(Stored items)

----

-- ==== Sys2Proof/Machine/Coherence.lean ====
section
/-! DEFINITION. Coherence and ordering (R424 to R451): the messages of L1s and slices, each command the arrival of one
message, and the fences of COH_FENCE. -/

namespace Sys2Proof.Machine

/-! ## The L1 (R425, R427) -/

/-- Whether an L1 has room for a line: fewer than 8 lines and requested lines in its set. -/
def l1Room (x : L1) (line : Nat) : Bool :=
  decide ((x.lines.filter (fun p => l1Set p.1 == l1Set line)).length +
    (x.reqs.filter (fun r => l1Set r.line == l1Set line && decide (r.kind < 2))).length < 8)

/-- Whether an engine may issue array accesses: no fence of its own or of COH_FENCE runs on it (R439, R447). -/
def engineFree (s : State) (e : Nat) : Bool := !bitOf s.coh.fenceEngines e && !bitOf s.coh.batchFence e

/-- The request an L1 sends. -/
def l1Request (kind e tag line : Nat) (s : State) : MReq :=
  ⟨e, kind, line * 128, 128, [], 1, 0, none, cycleNow s, 0, false, tag⟩

/-- The common part of RD_S, RD_X and UPG: the L1 opens the request and the slice receives it (R427, R428). -/
def l1Send (kind e tag line off : Nat) (data : List Byte) (s : State) : State :=
  if !engineFree s e || (s.l1 e).reqs.any (fun q => q.tag == tag || (q.line == line && decide (q.kind < 3))) then s
  else if refusal s (line * 128) ≠ 0 then mapErr e (line * 128) s
  else arrive (l1Request kind e tag line s) (guardCount (line * 128) 128 (l1Open e ⟨tag, line, kind - 3, off, data⟩ s))

/-- RD_S: an L1 without the line asks for it to read; the slice grants it in E or S (R427, R428). -/
def execRdS (eng : Fin 64) (tag : Fin 32) (line : BitVec 41) (s : State) : Host.Outcome State Fault Refusal :=
  done (pumpLine line.toNat (if (l1Line s eng line.toNat).isSome || !l1Room (s.l1 eng) line.toNat then s
    else l1Send 3 eng tag line.toNat 0 [] s))

/-- RD_X: an L1 without the line asks for it to write `data` at `off`; the slice invalidates the holders and grants
DATA_X. -/
def execRdX (eng : Fin 64) (tag : Fin 32) (line : BitVec 41) (off : Fin 128) (data : List Byte) (s : State) :
    Host.Outcome State Fault Refusal :=
  done (pumpLine line.toNat (if (l1Line s eng line.toNat).isSome || !l1Room (s.l1 eng) line.toNat then s
    else l1Send 4 eng tag line.toNat off (data.take (128 - off.val)) s))

/-- UPG: an L1 that holds the line in S asks for ownership; UPG_ACK, or DATA_X when its copy is gone (R434). -/
def execUpg (eng : Fin 64) (tag : Fin 32) (line : BitVec 41) (off : Fin 128) (data : List Byte) (s : State) :
    Host.Outcome State Fault Refusal :=
  done (pumpLine line.toNat (match l1Line s eng line.toNat with
    | some x => if x.st = .s then l1Send 5 eng tag line.toNat off (data.take (128 - off.val)) s else s
    | none => s))

/-- EVICT: an L1 replaces a clean line; the slice clears the holder and answers EVICT_ACK, and takes EVICT as the clean
answer to an open snoop, which stays open as STALE (R427, R432). -/
def execEvict (eng : Fin 64) (tag : Fin 32) (line : BitVec 41) (s : State) : Host.Outcome State Fault Refusal :=
  let l := line.toNat
  match l1Line s eng l with
  | some x =>
    if x.st = .m ∨ (s.l1 eng).reqs.any (fun q => q.tag == tag.val || q.line == l) then done (pumpLine l s)
    else
      let s := l1Open eng ⟨tag, l, 3, 0, []⟩ (l1Remove eng l s)
      let s := sendMsg ⟨.evictAck, eng, sliceOf l, tag, l, [], 0⟩ (clearHolder eng l s)
      match openSnoop s eng l with
      | some y =>
        let s := { s with coh := { s.coh with
          snoops := s.coh.snoops.map (fun z => if z = y then { z with stale := true } else z) } }
        done (pumpLine l (advance l s))
      | none => done (pumpLine l s)
  | none => done (pumpLine l s)

/-- WB: an L1 replaces a dirty line, its data moved to the write-back buffer; the slice writes it and answers WB_ACK, or
holds it while its snoop to that L1 is open (R427, R433). -/
def execWb (eng : Fin 64) (tag : Fin 32) (line : BitVec 41) (s : State) : Host.Outcome State Fault Refusal :=
  let l := line.toNat
  let s := l1Check eng l s
  match l1Line s eng l with
  | some x =>
    if x.st ≠ .m ∨ 8 ≤ (s.l1 eng).wb.length ∨ (s.l1 eng).reqs.any (fun q => q.tag == tag.val || q.line == l) then done (pumpLine l s)
    else
      let s := l1Open eng ⟨tag, l, 4, 0, []⟩ (l1Remove eng l s)
      let s := s.setL1 eng { s.l1 eng with wb := (s.l1 eng).wb ++ [(l, x.data, x.poison)] }
      match openSnoop s eng l with
      | some _ => done { s with coh := { s.coh with heldWb := s.coh.heldWb ++ [(eng.val, l)] } }
      | none =>
        let s := clearHolder eng l (takeDirty l x.data x.poison s)
        done (pumpLine l (sendMsg ⟨.wbAck, eng, sliceOf l, tag, l, [], 0⟩ s))
  | none => done (pumpLine l s)

/-- DATA_S: the line installed in S. -/
def execDataS (eng : Fin 64) (tag : Fin 32) (line : BitVec 41) (s : State) : Host.Outcome State Fault Refusal :=
  done (receiveGrant .dataS .s eng tag line.toNat s)

/-- DATA_E: the line installed in E and the access performed. -/
def execDataE (eng : Fin 64) (tag : Fin 32) (line : BitVec 41) (s : State) : Host.Outcome State Fault Refusal :=
  done (receiveGrant .dataE .e eng tag line.toNat s)

/-- DATA_X: the line installed in M and the write performed; it may also answer an UPG (R434). -/
def execDataX (eng : Fin 64) (tag : Fin 32) (line : BitVec 41) (s : State) : Host.Outcome State Fault Refusal :=
  done (receiveGrant .dataX .m eng tag line.toNat s)

/-- UPG_ACK: the line goes from S to M and the write is performed. -/
def execUpgAck (eng : Fin 64) (tag : Fin 32) (line : BitVec 41) (s : State) : Host.Outcome State Fault Refusal :=
  done (receiveGrant .upgAck .m eng tag line.toNat s)

/-- EVICT_ACK: the eviction's tag is free. It frees no write-back entry (R428). -/
def execEvictAck (eng : Fin 64) (tag : Fin 32) (line : BitVec 41) (s : State) : Host.Outcome State Fault Refusal :=
  match nextMsg s .evictAck eng (sliceOf line.toNat) tag line.toNat with
  | some m => done (l1Close eng tag (takeMsg m s))
  | none => done s

/-- WB_ACK: the write-back entry is freed (R428, R433). -/
def execWbAck (eng : Fin 64) (tag : Fin 32) (line : BitVec 41) (s : State) : Host.Outcome State Fault Refusal :=
  match nextMsg s .wbAck eng (sliceOf line.toNat) tag line.toNat with
  | some m => done (freeWb eng line.toNat (l1Close eng tag (takeMsg m s)))
  | none => done s

/-- WB_SUPERSEDED: the write-back entry is freed without further action. -/
def execWbSuperseded (eng : Fin 64) (tag : Fin 32) (line : BitVec 41) (s : State) : Host.Outcome State Fault Refusal :=
  match nextMsg s .wbSuperseded eng (sliceOf line.toNat) tag line.toNat with
  | some m => done (freeWb eng line.toNat (l1Close eng tag (takeMsg m s)))
  | none => done s

/-! ## Snoops at an L1 -/

/-- A snoop received and answered. -/
def receiveSnoop (k : MsgKind) (e slice tag line : Nat) (s : State) : State :=
  match nextMsg s k e slice tag line with
  | some m => answerSnoop k e slice tag line (takeMsg m s)
  | none => s

/-- SNP_SHARE: the L1 keeps at most S and answers. -/
def execSnpShare (eng : Fin 64) (slice : Fin 32) (tag : Fin 64) (line : BitVec 41) (s : State) :
    Host.Outcome State Fault Refusal := done (receiveSnoop .snpShare eng slice tag line.toNat s)

/-- SNP_INV: the L1 invalidates its line and answers. -/
def execSnpInv (eng : Fin 64) (slice : Fin 32) (tag : Fin 64) (line : BitVec 41) (s : State) :
    Host.Outcome State Fault Refusal := done (receiveSnoop .snpInv eng slice tag line.toNat s)

/-- SNP_DISCARD: the L1 invalidates its line, dirty data discarded. -/
def execSnpDiscard (eng : Fin 64) (slice : Fin 32) (tag : Fin 64) (line : BitVec 41) (s : State) :
    Host.Outcome State Fault Refusal := done (receiveSnoop .snpDiscard eng slice tag line.toNat s)

/-! ## Responses at a slice -/

/-- RSP_GONE: retires a STALE snoop and counts the crossing (R432), or answers that no copy is held. -/
def execRspGone (eng : Fin 64) (slice : Fin 32) (tag : Fin 64) (line : BitVec 41) (s : State) :
    Host.Outcome State Fault Refusal :=
  done (pumpLine line.toNat (receiveRsp .rspGone eng slice tag line.toNat s))

/-- RSP_INV: the clean copy is invalidated. -/
def execRspInv (eng : Fin 64) (slice : Fin 32) (tag : Fin 64) (line : BitVec 41) (s : State) :
    Host.Outcome State Fault Refusal :=
  done (pumpLine line.toNat (receiveRsp .rspInv eng slice tag line.toNat s))

/-- RSP_INV_S: the clean copy is kept in S. -/
def execRspInvS (eng : Fin 64) (slice : Fin 32) (tag : Fin 64) (line : BitVec 41) (s : State) :
    Host.Outcome State Fault Refusal :=
  done (pumpLine line.toNat (receiveRsp .rspInvS eng slice tag line.toNat s))

/-- RSP_DATA: the dirty data is written into the cache, the copy is gone, a held write-back is superseded. -/
def execRspData (eng : Fin 64) (slice : Fin 32) (tag : Fin 64) (line : BitVec 41) (s : State) :
    Host.Outcome State Fault Refusal :=
  done (pumpLine line.toNat (receiveRsp .rspData eng slice tag line.toNat s))

/-- RSP_DATA_S: the dirty data is written into the cache and the holder keeps S (R436). -/
def execRspDataS (eng : Fin 64) (slice : Fin 32) (tag : Fin 64) (line : BitVec 41) (s : State) :
    Host.Outcome State Fault Refusal :=
  done (pumpLine line.toNat (receiveRsp .rspDataS eng slice tag line.toNat s))

/-- SNOOP_TIMEOUT: a snoop unanswered for 4,096 cycles is reported; the line stays BUSY (R449). -/
def execSnoopTimeout (slice : Fin 32) (tag : Fin 64) (s : State) : Host.Outcome State Fault Refusal :=
  match snoopOf s slice tag with
  | some x => done (protocolFault 2 x.eng x.line s)
  | none => done s

/-- The walk of an engine's L1 in a fence: every M line written back and kept in E, or written back and every line
invalidated (R439). -/
def l1Walk (inv : Bool) (e : Nat) (s : State) : State :=
  let s := if s.care.latent = [] then s else State.each (Tab.keys (s.l1 e).lines) (l1Check e) s
  (s.l1 e).lines.foldl (fun s p =>
    let s := if p.2.st = .m then takeDirty p.1 p.2.data p.2.poison s else s
    if inv then clearHolder e p.1 (l1Remove e p.1 s)
    else if p.2.st = .m then l1Put e p.1 { p.2 with st := .e } s else s) s

/-- The directory and the messages in flight settled, lines left to the engines of `late` (R450). -/
def cohSettle (late : Nat) (s : State) : State :=
  let lines : Tab CLine := s.mem.lines.map (fun p =>
    (p.1, { p.2 with holders := Nat.land p.2.holders late, owned := p.2.owned && Nat.land p.2.holders late != 0 }))
  let s : State := { s with mem := { s.mem with lines := lines } }
  { s with coh := { s.coh with txns := [], queue := [], waiting := [], snoops := [], heldWb := [], net := [],
                               batchFence := 0 } }

/-- Every engine's L1 written back and invalidated but those of `late`, and every transaction settled (R450). -/
def l1FlushExcept (late : Nat) (s : State) : State :=
  cohSettle late ((List.range 64).foldl (fun s e =>
    if bitOf late e then s
    else
      let s := (s.l1 e).wb.foldl (fun s w => clearHolder e w.1 (takeDirty w.1 w.2.1 w.2.2 s)) s
      (l1Walk true e s).setL1 e l1Empty) s)

/-- Every L1 written back and invalidated. -/
def l1FlushAll (s : State) : State := l1FlushExcept 0 s

/-- The lines that are left in the L1s invalidated without write-back (R559). -/
def l1Lost (s : State) : State := cohSettle 0 { s with coh := { s.coh with l1 := [] } }

/-! ## Fences (R439 to R442) -/

/-- A write of COH_FENCE.GO: REFUSED while a fence runs, else the fence of the kind starts. -/
def fenceGo (kind : Nat) (s : State) : State :=
  if s.flag cohFenceBusy then raise cohFenceRefused s
  else
    let s := ((s.set cohFenceKind kind).set cohFenceBusy 1).set cohStatusFenceBusy 1
    let s : State := { s with coh := { s.coh with fenceSeq := s.coh.fenceSeq + 1, fenceTimeout := false } }
    if kind < 2 then
      { s with coh := { s.coh with fenceEngines := s.get cohFenceMaskEngines, fenceInv := kind == 1 } }
    else { s with fab := { s.fab with reqs := s.fab.reqs.map (fun r => { r with fenced := true }) } }

/-- ENGINE_FENCE_WB: GO with KIND 0. -/
def execEngineFenceWb (s : State) : Host.Outcome State Fault Refusal := done (fenceGo 0 s)

/-- ENGINE_FENCE_WBINV: GO with KIND 1. -/
def execEngineFenceWbinv (s : State) : Host.Outcome State Fault Refusal := done (fenceGo 1 s)

/-- FABRIC_FENCE: GO with KIND 2 covers every remote request issued before (R441). -/
def execFabricFence (s : State) : Host.Outcome State Fault Refusal := done (fenceGo 2 s)

/-- The end of a fence of COH_FENCE (R442). -/
def fenceEnd (s : State) : State :=
  let s : State := { s with coh := { s.coh with fenceEngines := 0, fenceInv := false } }
  raise cohEvtFenceDone (raise cohFenceDone ((s.set cohFenceBusy 0).set cohStatusFenceBusy 0))

/-- ENGINE_FENCE_COMPLETE: once every engine of the set is at a quad boundary and has no write-back open, every M line is
written back and the fence completes (R439, R442, R447). -/
def execEngineFenceComplete (s : State) : Host.Outcome State Fault Refusal :=
  let es := enginesOf s.coh.fenceEngines
  if !s.flag cohFenceBusy || decide (2 ≤ s.get cohFenceKind) ||
      es.any (fun e => !(s.l1 e).wb.isEmpty || s.get (upeStatState e) == 3) then done s
  else done (fenceEnd (State.each es (l1Walk s.coh.fenceInv) s))

/-- FABRIC_FENCE_COMPLETE: every request issued before the fence has answered or timed out (R441). -/
def execFabricFenceComplete (s : State) : Host.Outcome State Fault Refusal :=
  if !s.flag cohFenceBusy || s.get cohFenceKind != 2 || s.fab.reqs.any (fun r => r.fenced) then done s
  else done (fenceEnd s)

end Sys2Proof.Machine
end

----

• What this task involves: Only the lines from the one containing "def execFabricFenceComplete (s" through the end of the entries above belong in the answer; repeat them exactly.

• Output of the task:
def execFabricFenceComplete (s : State) : Host.Outcome State Fault Refusal :=
  if !s.flag cohFenceBusy || s.get cohFenceKind != 2 || s.fab.reqs.any (fun r => r.fenced) then done s
  else done (fenceEnd s)

end Sys2Proof.Machine
end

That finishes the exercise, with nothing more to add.